セミナー講師個人に対する謝礼や弁護士や税理士個人に対する料金などがよく知られています。
その中で、アートや美術に関わる区分といえば、特に「デザインの報酬」と「著作権の使用料」です。
ただ、「デザインの報酬」は、製品やインテリアといった工業・商業デザインに限られています。
そのため、よりアートや美術という観点で複雑に関わってくるのは、「著作権の使用料」です。
国税庁が毎年出している「源泉徴収のあらまし」において、「著作権の使用料」として列挙されている具体例としては、映画の原作料や著作物の放送等があります。
その多くは、JASRAC等の管理団体が著作権を管理しているため、源泉徴収が必要な報酬に該当しません(源泉徴収義務はほぼ対個人であるため)。
ただ、美術の世界では、世間が周知の管理団体がないこともあり、制作者個人が著作権を持っていることのほうが多いのです。
そうなると、そのアーティストフィーは、著作物の展示に対する報酬となり、源泉徴収が必要となります。
ここで問題になってくるのは、著作権の根拠となる著作権法が古典的な絵画や彫刻などを対象として想定している一方、現代美術(現代アート)での実体を伴わない展示手法等をそもそも想定していないことにあります。
極端な例にはなりますが、有名なところでマルセル・デュシャンという芸術家の「泉」という作品があります。
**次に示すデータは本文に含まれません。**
-- ==== Sys2Proof/Machine/State.lean ====
section
/-! DEFINITION. The state of the block, as plain data, and the state after reset. `Dev` holds everything but the
command queue and the HBM contents; `Chip` adds HBM; `State` adds the queue of waiting commands. Each block's part is a
structure of its own. Register fields that software reads and writes are in `Dev.regs`, by bit address
(`Machine/RegMap.lean` lists them); state that is not a register field is in the block's structure. -/

namespace Sys2Proof.Machine

/-- A fault stops the machine. The block has none: every condition the manual names is an effect on the state. -/
inductive Fault where
  /-- Raised by nothing: the block stops for no command. -/
  | none
  deriving DecidableEq, Repr

/-- A refusal: the model gives the command no meaning. -/
inductive Refusal where
  /-- A command whose meaning the model does not hold. Safe: nothing can be proved of its effect. -/
  | notModelled (mnemonic : String)
  deriving DecidableEq, Repr

/-! ### The register fabric, the host functions and interrupts (02, 14) -/

/-- One counter of a page's bank (R37): the 48-bit count and the wrap flag of R474. -/
structure Ctr where
  value : Nat := 0
  wrap  : Bool := false
  deriving DecidableEq, Repr

/-- An interrupt route of R55. -/
structure Route where
  vector : Nat := 0
  enable : Bool := false
  deriving DecidableEq, Repr

/-- One MSI-X table entry with its Pending bit (R400). -/
structure MsixVec where
  addr : Nat := 0
  data : Nat := 0
  mask : Bool := true
  pend : Bool := false
  deriving DecidableEq, Repr

/-- A mailbox of R403: both areas, the busy and full flags, the length and MbxCfg. -/
structure Mailbox where
  toPf   : List Byte := List.replicate 448 0
  fromPf : List Byte := List.replicate 448 0
  toPfLen : Nat := 0
  busy   : Bool := false
  full   : Bool := false
  fromPfLen : Nat := 0
  vector : Nat := 0
  enable : Bool := false
  deriving DecidableEq, Repr

/-- What a function's configuration space holds that the block acts on: PF0's Memory Space Enable and a function's Bus Master Enable
(R396), the power state (R392), the MSI-X Function Mask (R400), whether an FLR is in progress (R406), Max Payload Size and Max
Read Request Size in bytes (R392), the Completion Timeout Value (R436), and whether AER has reported an internal error, which an FLR leaves
as PCIe makes it sticky (R405, R414). -/
structure Fn where
  mse   : Bool := false
  bme   : Bool := false
  d3    : Bool := false
  fmask : Bool := false
  flr   : Bool := false
  mps   : Nat := 128
  mrrs  : Nat := 512
  cto   : Nat := 0
  mbx   : Mailbox := {}
  aer   : Bool := false
  deriving DecidableEq, Repr

/-- The fabric's own state: the counter banks, the per-function latches of split 64-bit accesses, the write counts of
the FENCE registers, the routes, the MSI-X tables, the pages that Dawn has released and the instances in reset. -/
structure Fabric where
  /-- Counters, by first page index × 16 + counter number. -/
  ctr : Tab Ctr := []
  /-- Upper words latched by a lower-word read of a counter (R475), by function, page and counter. -/
  latchHi : Tab Nat := []
  /-- Lower words of the upper counter of a pair latched with it (R475). -/
  latchLo : Tab Nat := []
  /-- Lower words of 64-bit registers waiting for their upper word (R45), by byte address. -/
  hold : Tab Nat := []
  /-- Routes, by first page index (R55). -/
  routes : Tab Route := []
  /-- MSI-X table entries, by function × 2,048 + vector (R400). -/
  msix : Tab MsixVec := []
  /-- Functions, by number. -/
  fns : Tab Fn := []
  /-- SR-IOV NumVFs and VF Enable in force (R397), the change in progress (R398): the count and VF Enable it leads to; and a VF Enable
  write that waits for it. -/
  numVfs : Nat := 0
  vfEnable : Bool := false
  /-- VF MSE, one bit of PF0's SR-IOV capability for all VFs (R396). -/
  vfMse : Bool := false
  vfChange : Option (Nat × Bool) := none
  vfWait : Option Nat := none
  /-- Blocks that Dawn has released (R507). -/
  released : List Blk := []
  /-- First page indices of the instances in reset (R35). -/
  inReset : List Nat := []
  deriving DecidableEq, Repr

/-! ### Event queues (16) -/

/-- A packet in an event queue: reserved, and complete once its header is written (R455, R456). -/
structure EvPkt where
  items : Nat
  typ   : Nat
  src   : Nat
  seq   : Nat
  payload : List Nat
  complete : Bool := false
  void  : Bool := false
  lost  : Bool := false
  poisoned : Bool := false
  /-- Bits [25:10] of the nanoseconds at completion. -/
  postTime : Nat := 0
  /-- CLK_CORE cycle of the reservation (R460) and of the completion (R465). -/
  at0 : Nat := 0
  at1 : Nat := 0
  /-- First page index of the posting instance. -/
  writer : Nat := 0
  deriving DecidableEq, Repr

/-- An event queue: its packets in reservation order, the next Seq, the flag that the next packet at the read pointer
reads with Lost = 1 (R458), and the packet latched for each function (R461). -/
structure EvQueue where
  pkts : List EvPkt := []
  nextSeq : Nat := 0
  lostNext : Bool := false
  latch : Tab (List Nat) := []
  /-- CLK_CORE cycle of the latest reservation asked for, made or refused for want of room (R459). -/
  tried : Option Nat := none
  deriving DecidableEq, Repr

/-- EVQ: the queues, and the queue last returned by NEXT to each function (R463). -/
structure EvqSt where
  queues : Tab EvQueue := []
  rr : Tab Nat := []
  /-- Completions by a writer whose packet EVQ has completed already (R460). -/
  late : Nat := 0
  deriving DecidableEq, Repr

/-! ### Errors and time-triggered operations (18, 02, 17) -/

/-- An ERR_LOG entry (R502). -/
structure LogEntry where
  time : Nat
  secHi : Nat
  page : Nat
  det : Nat
  cls : Nat
  injected : Bool
  forced : Bool
  seq : Nat
  addr : Nat
  repeats : Nat := 0
  action : Nat := 0
  deriving DecidableEq, Repr

/-- ERR: the log ring, newest last (R502); the time of the last MRAM critical write and the report held for the next
(R503); the last automatic reset of each instance (R497). -/
structure ErrSt where
  log : List LogEntry := []
  critAt : Option Nat := none
  critHeld : Option LogEntry := none
  critSlot : Nat := 0
  lastAuto : Tab Nat := []
  /-- Arbiters stopped by a class 3 report with DeviceAuto = 0 (R498), or by CLK detectors. -/
  stopped : Bool := false
  deriving DecidableEq, Repr

/-- A staged or armed commit: its mask and its act time (R48). -/
structure Armed where
  mask : Nat
  act  : Nat
  deriving DecidableEq, Repr

/-- The phase of a datapath soft reset (R499). -/
inductive DprPhase where
  | idle | begun | refreshed
  deriving DecidableEq, Repr

/-- GLB: the armed commit, the previous act time (R50), the armed port reconfigurations, and the soft reset. -/
structure GlbSt where
  armed : Option Armed := none
  prevAct : Option Nat := none
  dpr : DprPhase := .idle
  /-- CLK_CORE cycle in which the soft reset in progress began. -/
  dprAt : Nat := 0
  /-- What holds the data path: 0 nothing, 1 an HBM frequency change (R28), 2 the loss of a PLL's lock (R495). -/
  hold : Nat := 0
  /-- A soft reset asked for during a frequency-change hold (R500), with its cause. -/
  dprWait : Option Nat := none
  /-- DPR_CTL.Hold was set for a thermal report, so that ERR clears it (R501). -/
  hotHold : Bool := false
  deriving DecidableEq, Repr

/-! ### Counters and snapshots (17) -/

/-- A counter read grant (R476). -/
structure Grant where
  fn : Nat := 0
  valid : Bool := false
  first : Nat := 0
  last : Nat := 0
  deriving DecidableEq, Repr

/-- Per-port bandwidth counts of one window (R484). -/
structure Bw where
  rxB : Nat := 0
  txB : Nat := 0
  rxF : Nat := 0
  txF : Nat := 0
  deriving DecidableEq, Repr

/-- A captured page result (R482). -/
structure PageResult where
  page : Nat
  words : List Nat
  deriving DecidableEq, Repr

/-- A snapshot captured and not yet delivered: what its header needs, the page results, the CLK_CORE cycle of the act, the
gather bound of R481, and, once GTH has every page result, the CLK_MGMT cycles the gather took. -/
structure SnapBuf where
  seq : Nat
  clear : Bool
  act : Nat
  gen : Nat
  results : List PageResult
  at0 : Nat
  bound : Nat
  gathered : Option Nat := none
  /-- The channel it waits at as a Stream entry, and the entries ahead of it there (R482, R483). -/
  sent : Option (Nat × Nat) := none
  deriving DecidableEq, Repr

/-- PMC and GTH. -/
structure PmcSt where
  grants : Tab Grant := []
  /-- Counts of the window in progress and of the latched window, by port; peaks by port (R484). -/
  cur : Tab Bw := []
  latched : Tab Bw := []
  peak : Tab Bw := []
  /-- Values latched per function by a read of BW_RX_BYTES (R485). -/
  bwLatch : Tab Bw := []
  /-- The armed snapshot's act time (R477). -/
  snapArm : Option Nat := none
  snap : Option SnapBuf := none
  /-- The number of the last snapshot, 32 bits (R482). -/
  snapSeq : Nat := 0
  /-- IPFIX ring: next slot to write, and staged entries not yet in a Message, oldest first, with the cycle of staging. -/
  ipxHead : Nat := 0
  ipxRing : List (Nat × Nat) := []
  /-- Data records of the open Message under templates 256 and 257, and the cycle the first was added. -/
  msg256 : List (List Byte) := []
  msg257 : List (List Byte) := []
  msgSince : Nat := 0
  /-- The next Message carries the Template Set, whether the open one does, and Messages written since Enable (R490). -/
  tplNext : Bool := false
  msgTpl : Bool := false
  msgCount : Nat := 0
  /-- P of R486: the record clock at the start of the previous exporting pass, or at Enable. -/
  ipxP : Nat := 0
  /-- The record clock at the start of the pass in progress (R486). -/
  ipxPassStart : Nat := 0
  /-- Device time at the last record clock tick, T_c of R489. -/
  tickTime : Nat := 0
  deriving DecidableEq, Repr

/-! ### Packets (03) -/

/-- What the parser reads of one IP header and what follows it (R59). -/
structure L3 where
  v6   : Bool := false
  src  : List Byte := []
  dst  : List Byte := []
  proto : Nat := 0
  tos  : Nat := 0
  ttl  : Nat := 0
  frag : Bool := false
  /-- Byte offsets of the IP header and of the header after it. -/
  off  : Nat := 0
  l4off : Nat := 0
  sport : Nat := 0
  dport : Nat := 0
  tcpFlags : Nat := 0
  echo : Option Nat := none
  icmpType : Nat := 0
  deriving DecidableEq, Repr

/-- The parser's result (R59 to R62). -/
structure Parsed where
  cls  : Nat := 14
  dmac : List Byte := []
  smac : List Byte := []
  /-- Outer and second VLAN tag control information. -/
  tags : List Nat := []
  etype : Nat := 0
  mpls : Bool := false
  label : Nat := 0
  outer : Option L3 := none
  /-- Tunnel parsed: 0 none, 1 VXLAN, 2 GENEVE, 3 GRE (R65). -/
  tun  : Nat := 0
  tunId : Nat := 0
  idmac : List Byte := []
  ismac : List Byte := []
  inner : Option L3 := none
  /-- Offset of the PTP header in the outer headers, with its carriage: 0 Ethernet, 1 UDP/IPv4, 2 UDP/IPv6 (R366). -/
  ptp  : Option (Nat × Nat) := none
  deriving DecidableEq, Repr


/-! ### Forwarding tables (08), filters (09), queues, groups and meters (10) -/

/-- The key of a route (R235): family (1 IPv6), Vrf, length, and the address masked to the length, as a number. -/
structure RouteKey where
  v6  : Bool
  vrf : Nat
  len : Nat
  pfx : Nat
  deriving DecidableEq, Repr

/-- A next hop (R234). -/
structure NextHop where
  dmac : Nat := 0
  vlan : Nat := 0
  port : Nat := 0
  smac : Nat := 0
  decTtl : Bool := false
  valid : Bool := false
  deriving DecidableEq, Repr

/-- A multipath group (R245). -/
structure EcmGroup where
  slotBase : Nat := 0
  slotCount : Nat := 0
  bucketBase : Nat := 0
  bucketLog2 : Nat := 0
  resilient : Bool := false
  staleDrop : Bool := false
  deriving DecidableEq, Repr

/-- A member slot: next hop and State 0 Empty, 1 Active, 2 Draining (R245). -/
structure MSlot where
  nextHop : Nat := 0
  state : Nat := 0
  deriving DecidableEq, Repr

/-- A NAT address entry (R249). -/
structure NatAddr where
  address : Nat := 0
  portBase : Nat := 0
  blockLog2 : Nat := 0
  nat64 : Bool := false
  pfx64 : Nat := 0
  valid : Bool := false
  deriving DecidableEq, Repr

/-- A NAT64 prefix: 96 bits and its length code (R252). -/
structure NatPfx where
  bits : Nat := 0
  len  : Nat := 0
  deriving DecidableEq, Repr

/-- One generation of the tables of LPM, ECM and NAT (R47). -/
structure Fwd where
  routes : List (RouteKey × Nat) := []
  nhs    : Tab NextHop := []
  groups : Tab EcmGroup := []
  slots  : Tab MSlot := []
  bkts   : Tab Nat := []
  natAddr : Tab NatAddr := []
  natPfx : Tab NatPfx := []
  deriving DecidableEq, Repr

/-- An L2 entry (R240): its commit time in µs. -/
structure L2Entry where
  mac  : Nat
  vlan : Nat
  port : Nat
  static : Bool
  router : Bool
  learned : Bool
  hit  : Bool
  at0  : Nat
  deriving DecidableEq, Repr

/-- L2T: entries by slot (4 × bucket + way), the hash seed, VLAN entries (FloodGroup and LearnEn), and the packets whose
learn requests wait for the engine. -/
structure L2St where
  ents : Tab L2Entry := []
  seed : Nat := 0
  vlans : Tab (Nat × Bool) := []
  reqs : List Nat := []
  /-- The CLK_CORE cycle of the ager's last visit to each slot (R244). -/
  aged : Tab Nat := []
  /-- Learned entries replaced by host entries at commits (R243): the manual counts them and names no register. -/
  replaced : Nat := 0
  deriving DecidableEq, Repr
この作品は、男性小便器にデュシャンのサインを書き入れただけのものです。
既製品を展示し、それを選択した意味を解釈することにアート性を見出しているわけですが、ここに著作権は発生しているといえるでしょうか?
裁判となった事例もあります。
金魚電話ボックス盗作裁判です。
この裁判例にもありますが、現代アートと著作権の関係は個別ケースで判断する必要があるのです。
ここから話を所得税の源泉徴収に戻します。
芸術家に絵画を制作してもらい、展示したとします。そして、その芸術家にその対価として、報酬を支払いました。これは明確に「著作権の使用料」として源泉徴収が必要です。
一方、芸術家に現代アートを制作してもらい、展示したとします。
そして、その芸術家にその対価として、報酬を支払いました。
行為としては上と同じなのですが、急にここで現代アートの著作物性を考える必要があるわけです。
税の専門家で、かつ現代アートの専門家の登場が望まれます。そうでないとほぼお手上げです。